When You Lust After Porn Actresses, You Sin Against Them
“You have heard that it was said to those of old, ‘You shall not commit adultery.’ But I say to you that whoever looks at a woman to lust for her has already committed adultery with her in his heart.”
Matthew 5:27-28
How many times did you commit adultery last week? And with how many women? Jesus tells you that, when you look at a woman to lust after her, you commit adultery. Yes, this adultery takes place in your heart and not in a hotel room, but it’s still adultery. The sin you commit isn’t similar to adultery, or sort of adultery, or a diminished form of adultery—it’s actual adultery.
The second thing Jesus tells you is that, when you lust after a woman with your eyes, you commit adultery with her. You don’t commit adultery with an abstraction, or with a hypothetical person, or merely with a concept. You commit adultery with the woman you are lusting after. But you not only sin with her. You also sin against her.
A whopping 70% of female trafficking victims are trafficked into the commercial sex industry, including porn, stripping and brothels. “According to many survivors of sex trafficking, there is often no way to know whether a girl in a pornographic video is appearing on camera under coercive, nonconsensual, or threatening circumstances. Viewers can’t know whether they are viewing a child or whether the ‘performer’ is being raped on camera (The Porn Industry and Human Trafficking Reinforce Each Other).”
You may think you are viewing a porn star, an adult actress, a performer in the commercial sex industry. But you are just as likely viewing a girl or woman who is performing for you under duress. She is being forced to perform sex acts for your pleasure. She is engaging in degrading, often violent, and dangerous sex acts for you against her will. This makes you a willing participant in her misery. When you lust after her, you sin with her, and you sin against her.

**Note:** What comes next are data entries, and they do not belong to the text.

-- ==== Sys2Proof/Machine/Bcs.lean ====
section
/-! DEFINITION. An access to the control space from its arrival to its completion: forms (R18, R377), modes (R312), G_CTL, waiting (R23, R24,
R30, R308), refusal (R19), and the answer. -/

namespace Sys2Proof.Machine

/-! ### Forms (Table 2.2) -/

/-- Whether an access is of one whole table entry: a read by its span alone (R46), a write with every byte enabled. -/
def wholeEntry (r : BcsReq) : Bool :=
  (!r.wr || r.en.all id) && match targetAt r.off with
    | .wtt _ => r.en.length == 32 && r.off % 32 == 0
    | .dvt _ => r.en.length == 16 && r.off % 16 == 0
    | _ => false

/-- The first cause of Table 2.5 that the form of an access meets, in the order of R377; none for a form that is performed. -/
def formCause (r : BcsReq) : Option Nat :=
  let n := r.en.length
  let t := targetAt r.off
  if t = .reserved then some 1
  else if (n = 1 ∨ n = 2 ∨ n = 4 ∨ n = 8) ∧ r.off % n ≠ 0 then some 2
  else if wholeEntry r then none
  else if r.wr ∧ !((n == 4 || n == 8) && r.en.all id) then some 3
  else if n = 8 then (if t.pairHi.isSome then none else some 4)
  else if n = 1 ∨ n = 2 ∨ n = 4 then none
  else some 4

/-- The size code of GLB_BAD_ACC_INFO. -/
def sizeCode (n : Nat) : Nat := if n = 1 then 0 else if n = 2 then 1 else if n = 4 then 2 else if n = 8 then 3 else 4

/-- Source codes of GLB_BAD_ACC_INFO, and the paths on which accesses wait for one another (R24): the links, and the service path with the
debug port. -/
def srcCode (x : Src) : Nat := match x with | .tl0 => 0 | .tl1 => 1 | .svc => 2 | .dbg => 3
def srcPath (x : Src) : Nat := match x with | .tl0 => 0 | .tl1 => 1 | .svc => 2 | .dbg => 2

/-- Whether a source is a Thaty link, and which. -/
def srcLink (x : Src) : Option Nat := match x with | .tl0 => some 0 | .tl1 => some 1 | .svc => none | .dbg => none

/-- The block of an access. -/
def reqBlock (r : BcsReq) : Option Block := blockAt r.off

/-- Whether an access is a posted write. -/
def isPosted (r : BcsReq) : Bool := r.wr && r.acc.posted

/-- Bit of a block in a strobe mask (Table 2.4). -/
def maskBit (b : Block) : Option Nat :=
  match b with
  | .flt => some 0 | .bst => some 1 | .pwr => some 2 | .kst => some 3 | .hub => some 4 | .tlk => some 5 | .jnl => some 6 | .eng => some 7
  | .cmp => some 8 | .gpt => some 9 | .wtt => some 10 | .dvt => some 11 | .gate => some 12
  | .glb | .upd | .img | .mgt | .bi => none

/-- Blocks whose accesses cross into slow clock domains (R24). -/
def slowBlock (b : Block) : Bool := b == .kst || b == .img

/-- Blocks that need CORE or ENG, which DOZE holds (Table 14.7). -/
def dozeBlock (b : Block) : Bool := b == .hub || b == .jnl || b == .eng || b == .cmp || b == .mgt || b == .bi

/-- Registers that can be written in HALT outside KST (R253, R312, R347). -/
def haltReg (t : Target) : Bool :=
  match t with
  | .reg id _ | .viaAlias _ id _ | .comp id _ | .aliasComp id _ =>
    id == .jnlIdx || id == .jnlFilter || id == .jnlCmd || id == .imgFlAddr || id == .imgFlCmd || id == .gateDbgUnlock
  | _ => false

/-- The first word of a write. -/
def firstWord (r : BcsReq) : Word := BitVec.ofNat 32 (fieldAt 0 4 r.data)

/-- Whether an access writes UPD_STROBE. -/
def isStrobe (r : BcsReq) : Bool :=
  r.wr && match targetAt r.off with | .reg .updStrobe _ => true | _ => false

/-- A granule-aligned image of the bytes that a read returns, disabled bytes as zero. -/
def enabledBytes (en : List Bool) (bs : List Byte) : List Byte := List.zipWith (fun e b => if e then b else 0) en bs

/-- The request header that an access came with, as far as its completion needs it. -/
def accHdr (a : Acc) : ReqHdr :=
  { vc := a.vc, priv := a.priv, np := !a.posted, poison := false, reqId := a.reqId, tag := a.tag
    fbe := 0, lbe := 0, len := 1, addr := 0 }

namespace State

/-! ### Modes and waiting -/

/-- Whether a mode refuses an access to a block (Table 14.7, R312). -/
def modeRefuses (s : State) (b : Block) (r : BcsReq) : Bool :=
  match s.mode with
  | .reset => true
  | .load => !(b == .glb || b == .upd || b == .flt || b == .bst || b == .pwr || b == .kst || b == .img)
  | .run | .doze => false
  | .service => s.pwr.rescue && (dozeBlock b || b == .gpt || b == .wtt || b == .dvt)
  | .halt => r.wr && b != .kst && !haltReg (targetAt r.off)

/-- Whether DOZE holds an access: a block that needs CORE, or a strobe that lists HUB, JNL, ENG or CMP (R308, R309). -/
def dozeHeld (r : BcsReq) : Bool :=
  match reqBlock r with
  | some b => dozeBlock b || (isStrobe r && Nat.land (firstWord r).toNat 0x1D0 != 0)
  | none => false

/-- Whether an access of a good form must wait by itself: a write to a listed block while BUSY is 1 (R30), a full slow queue (R24), DOZE
(R308). -/
def selfHeld (s : State) (r : BcsReq) : Bool :=
  match reqBlock r with
  | none => false
  | some b =>
    (r.wr && match s.strobe.mask, maskBit b with | some m, some k => bit k m | _, _ => false)
    || (slowBlock b && 32 ≤ s.slowQ.length)
    || (s.mode == .doze && dozeHeld r)

/-- Whether an access must wait behind an earlier one of its path (R23, R24): to the same block, blocked by the slow queue, or a posted write
before a non-posted access. -/
def waitsBehind (s : State) (before : List BcsReq) (r : BcsReq) : Bool :=
  before.any fun w => srcPath w.acc.src == srcPath r.acc.src
    && (reqBlock w == reqBlock r || (isPosted w && !isPosted r)
        || match reqBlock w with | some b => slowBlock b && 32 ≤ s.slowQ.length | none => false)

/-- Whether a non-posted access waits for posted KST or IMG writes of its path that are still crossing (R23); one to KST or IMG follows
them through the same queue. -/
def waitsCrossing (s : State) (r : BcsReq) : Bool :=
  !isPosted r && !(match reqBlock r with | some b => slowBlock b | none => false)
    && s.slowQ.any fun w => isPosted w.1 && srcPath w.1.acc.src == srcPath r.acc.src

/-- Whether an access must wait. -/
def mustWait (s : State) (before : List BcsReq) (r : BcsReq) : Bool :=
  s.waitsBehind before r || s.waitsCrossing r || (formCause r == none && s.selfHeld r)

/-! ### Answers -/

/-- Completion of a Thaty access: read data in whole granules, an empty CPL for a write, or CA. -/
def bcsCpl (s : State) (r : BcsReq) (res : BcsRes) : Packet :=
  let h := accHdr r.acc
  match res with
  | .refused _ => s.cplPkt h 2 []
  | .done bs =>
    if r.wr then s.cplPkt h 0 []
    else
      let d := padGranules r.off (enabledBytes r.en bs)
      .cpld (s.cplHdr h 0 (d.length / 8 % 512)) d

/-- The answer of an SMBus access: the result, the address past an aligned access, and the bytes read. What a refused read returns is open
(log entry 44). -/
def smbAnswer (s : State) (r : BcsReq) (res : BcsRes) : State :=
  let s := s.modKst fun k => { k with
    smbRes := (match res with | .done _ => 0 | .refused _ => 1)
    smbAddr := if k.smbAddr.toNat % 4 = 0 then k.smbAddr + 4 &&& 0x3FFFFFF else k.smbAddr }
  if r.wr then s else
  match res with
  | .done bs => s.emit (.smb bs)
  | .refused _ => (s.emit (.smb (natBytes 4 (s.free % 2 ^ 32)))).draw

/-- The answer of a TAP access (Table 16.10). -/
def tapAnswer (s : State) (r : BcsReq) (res : BcsRes) : State :=
  match res with
  | .done bs => { s with tap := { s.tap with status := 0, data := if r.wr then s.tap.data else bytesNat bs } }
  | .refused _ => { s with tap := { s.tap with status := 1 } }

/-- An access completes. -/
def respond (s : State) (r : BcsReq) (res : BcsRes) : State :=
  let s := s.emit (.bcs r res)
  match r.via, srcLink r.acc.src with
  | .thaty, some l => if isPosted r then s else s.handTx l (s.bcsCpl r res)
  | .smb, _ => s.smbAnswer r res
  | .tap, _ => s.tapAnswer r res
  | _, _ => s

/-- A refused access (R18, R19, Table 2.5): the capture while it is empty, source 0x000 for a posted write, and CA. -/
def bcsRefuse (s : State) (r : BcsReq) (cause : Nat) : State :=
  let id := if (srcLink r.acc.src).isSome then r.acc.reqId.toNat else 0
  let s := if s.fb Fld.glbBadAccInfo_valid then s
    else (((((((s.setF Fld.glbBadAccAddr_offset r.off).setF Fld.glbBadAccInfo_valid 1).setF Fld.glbBadAccInfo_posted
      (b2n (isPosted r))).setF Fld.glbBadAccInfo_cause cause).setF Fld.glbBadAccInfo_size (sizeCode r.en.length)).setF
      Fld.glbBadAccInfo_source (srcCode r.acc.src)).setF Fld.glbBadAccInfo_req_id id)
  let s := if isPosted r then s.raise 0x000 else s
  s.respond r (.refused cause)

/-! ### Performing -/

/-- A 4-byte write at a BCS offset. `viol`: its access has been recorded under R34 already. -/
def writeWord (s : State) (a : Acc) (off : Nat) (v : Word) (viol : Bool) : State :=
  let base := match blockAt off with | some b => b.base | none => 0
  match targetAt off with
  | .reg id i =>
    if id.row.keyed then (if a.posted then s.keyStray a base off true else s.keyFirst a base off v)
    else if s.reaches a id i then (s.breakPending base).writeReg a id i v viol
    else if id.row.block = .mgt then s.setF Fld.mgtStat_unpriv 1
    else s
  | .viaAlias k id i =>
    if id.row.keyed then s.keyStray a base (regOff id i) true
    else if s.reaches a id i then (s.breakPending base).writeAlias a k id i v viol
    else s.setF Fld.mgtStat_unpriv 1
  | .comp id i => if a.posted then s.keyStray a base (regOff id i) false else s.keySecond a base id i v
  | .aliasComp id i => s.keyStray a base (regOff id i) false
  | .wtt _ | .dvt _ | .reserved => s

/-- Whether a write of a word is recorded under R34. -/
def wordBreaks (s : State) (a : Acc) (off : Nat) (v : Word) : Bool :=
  match targetAt off with
  | .reg id i => s.reaches a id i && s.lockBreaks id i v
  | .viaAlias k id i => s.reaches a id i && (id.row.rw != 0 || id.row.rws != 0) && s.lockBreaks id i (s.aliasValue k id i v)
  | _ => false

/-- Performs a write: bytes of a table entry, one register, or a pair. -/
def bcsWrite (s : State) (r : BcsReq) : State :=
  match targetAt r.off with
  | .wtt k => s.wttWrite k (r.off % 32) r.data
  | .dvt k => s.dvtWrite k (r.off % 16) r.data
  | _ =>
    let v := firstWord r
    let t := s.writeWord r.acc r.off v false
    if r.en.length = 8 then t.writeWord r.acc (r.off + 4) (BitVec.ofNat 32 (fieldAt 4 4 r.data)) (s.wordBreaks r.acc r.off v) else t

/-- Completes an access that was performed; one to KST or IMG when its crossing ends (R24). DESIGN CHOICE (log entry 72): such an access
is performed as it enters the queue, and only its completion is held to the end of the crossing. -/
def finishBcs (s : State) (r : BcsReq) (res : BcsRes) : State :=
  match reqBlock r with
  | some b => if slowBlock b then { s with slowQ := s.slowQ ++ [(r, res)] } else s.respond r res
  | none => s.respond r res

/-- Performs an access. A non-posted write of UPD_STROBE completes when BUSY is 0 again (R30). -/
def bcsPerform (s : State) (r : BcsReq) : State :=
  if r.wr then
    let s := s.bcsWrite r
    if isStrobe r ∧ !r.acc.posted then { s with strobe := { s.strobe with resp := s.strobe.resp ++ [r] } }
    else s.finishBcs r (.done [])
  else
    let x := s.readBytes r.off r.en.length true
    x.2.finishBcs r (.done x.1)

/-- The bytes of a read that G_CTL denies to the debug master (R253): 0xDEAD0BAD in each denied word. -/
def deniedBytes (s : State) (id : Nat) : Nat → List Byte → List Byte
  | _, [] => []
  | x, b :: bs =>
    (if s.judgePart gCtl id (x - x % 4) true false == .deny then BitVec.ofNat 8 (fieldAt (x % 4) 1 (natBytes 4 0xDEAD0BAD)) else b)
      :: s.deniedBytes id (x + 1) bs

/-- An access denied to the debug master completes normally: a write is dropped, and a read has no side effect. -/
def bcsDenied (s : State) (r : BcsReq) : State :=
  if r.wr then s.finishBcs r (.done [])
  else
    let x := s.readBytes r.off r.en.length false
    x.2.finishBcs r (.done (x.2.deniedBytes (accIdent r.acc) r.off x.1))

/-- An access that has its turn leaves the link receive buffer: its packet's credits are returned (R60, R71). -/
def leaveBuffer (s : State) (r : BcsReq) : State :=
  match srcLink r.acc.src with
  | some l => if r.credits = [] then s else s.modLink l fun k => { k with credRet := k.credRet ++ r.credits }
  | none => s

/-- What G_CTL decides about an access. -/
def bcsJudge (s : State) (r : BcsReq) : Verdict :=
  s.judge gCtl (accIdent r.acc) r.off (r.off + r.en.length - 1) (!r.wr) r.wr

/-- An access whose turn it is: refused under the first cause that applies, or performed. DESIGN CHOICE (log entry 73): a posted write that
G_CTL refuses raises both the source of the gate (R249) and source 0x000 (R19), and each class counter counts each. -/
def bcsDo (s : State) (r : BcsReq) : State :=
  let s := s.leaveBuffer r
  match formCause r, reqBlock r with
  | some c, _ => s.bcsRefuse r c
  | none, none => s.bcsRefuse r 1
  | none, some b =>
    if s.modeRefuses b r then s.bcsRefuse r 6 else
    match s.bcsJudge r with
    | .ok => s.bcsPerform r
    | .bad res addr => (s.gateReport gCtl (accIdent r.acc) addr res).bcsRefuse r 5
    | .denied addr => (s.gateReport gCtl (accIdent r.acc) addr .deny).bcsDenied r

/-- Performs every waiting access that need not wait on, oldest first. -/
def drainGo : List BcsReq → List BcsReq → State → State
  | kept, [], s => { s with bcsWait := kept }
  | kept, r :: rs, s => if s.mustWait kept r then drainGo (kept ++ [r]) rs s else drainGo kept rs (s.bcsDo r)

/-- The waiting accesses have another turn. -/
def drain (s : State) : State := drainGo [] s.bcsWait s

/-! ### Arrival -/

/-- An exit cause of DOZE, or of its entry steps (R308, R309). -/
def bcsWakes (s : State) (r : BcsReq) : State :=
  if formCause r = none ∧ dozeHeld r then s.exitSeen 5 0 else s

/-- An access arrives: it waits, or has its turn at once; then those that wait have another turn. -/
def bcsArrive (s : State) (r : BcsReq) : State :=
  let s := (if s.exOn 11 then (s.exUse 11).raise 0x001 else s).bcsWakes r
  if s.mustWait s.bcsWait r then { s with bcsWait := s.bcsWait ++ [r] }
  else if s.bcsWait = [] then s.bcsDo r
  else (s.bcsDo r).drain

/-- Whether a word written at an offset carries a 1 in a PRSV bit (R35), which reads 0. UPD_STROBE ignores its upper bits (R30). -/
def prsvWord (s : State) (a : Acc) (off : Nat) (v : Word) : Bool :=
  match targetAt off with
  | .reg id i => id != .updStrobe && s.reaches a id i && !(id.row.keyed && a.posted) && (v &&& id.row.prsv) != 0
  | .viaAlias _ id i => s.reaches a id i && !id.row.keyed && (v &&& id.row.prsv) != 0
  | _ => false

/-- Whether a write carries a 1 in a PRSV bit and is performed, or may be performed after it has waited: the spec gives no behaviour (R35). -/
def prsvStops (s : State) (r : BcsReq) : Bool :=
  r.wr && formCause r == none
  && (s.prsvWord r.acc r.off (firstWord r) || (r.en.length == 8 && s.prsvWord r.acc (r.off + 4) (BitVec.ofNat 32 (fieldAt 4 4 r.data))))
  && (s.mustWait s.bcsWait r
      || (match reqBlock r with | some b => !s.modeRefuses b r | none => false) && s.bcsJudge r == .ok)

I was guilty of this when I looked at pornography. I never gave any thought to the woman on the other end of the camera, the woman who was likely being forced to perform sexual immorality for me. I never considered that many of the so-called “porn stars” that I watched were likely dead and buried by the time I saw them on video, either from suicide, drug overdose, or murder at the hands of their traffickers. My demand for their services killed them.
When you watch porn, you sin against someone’s daughter, someone’s granddaughter, someone’s sister, someone’s aunt. For her sake, please don’t.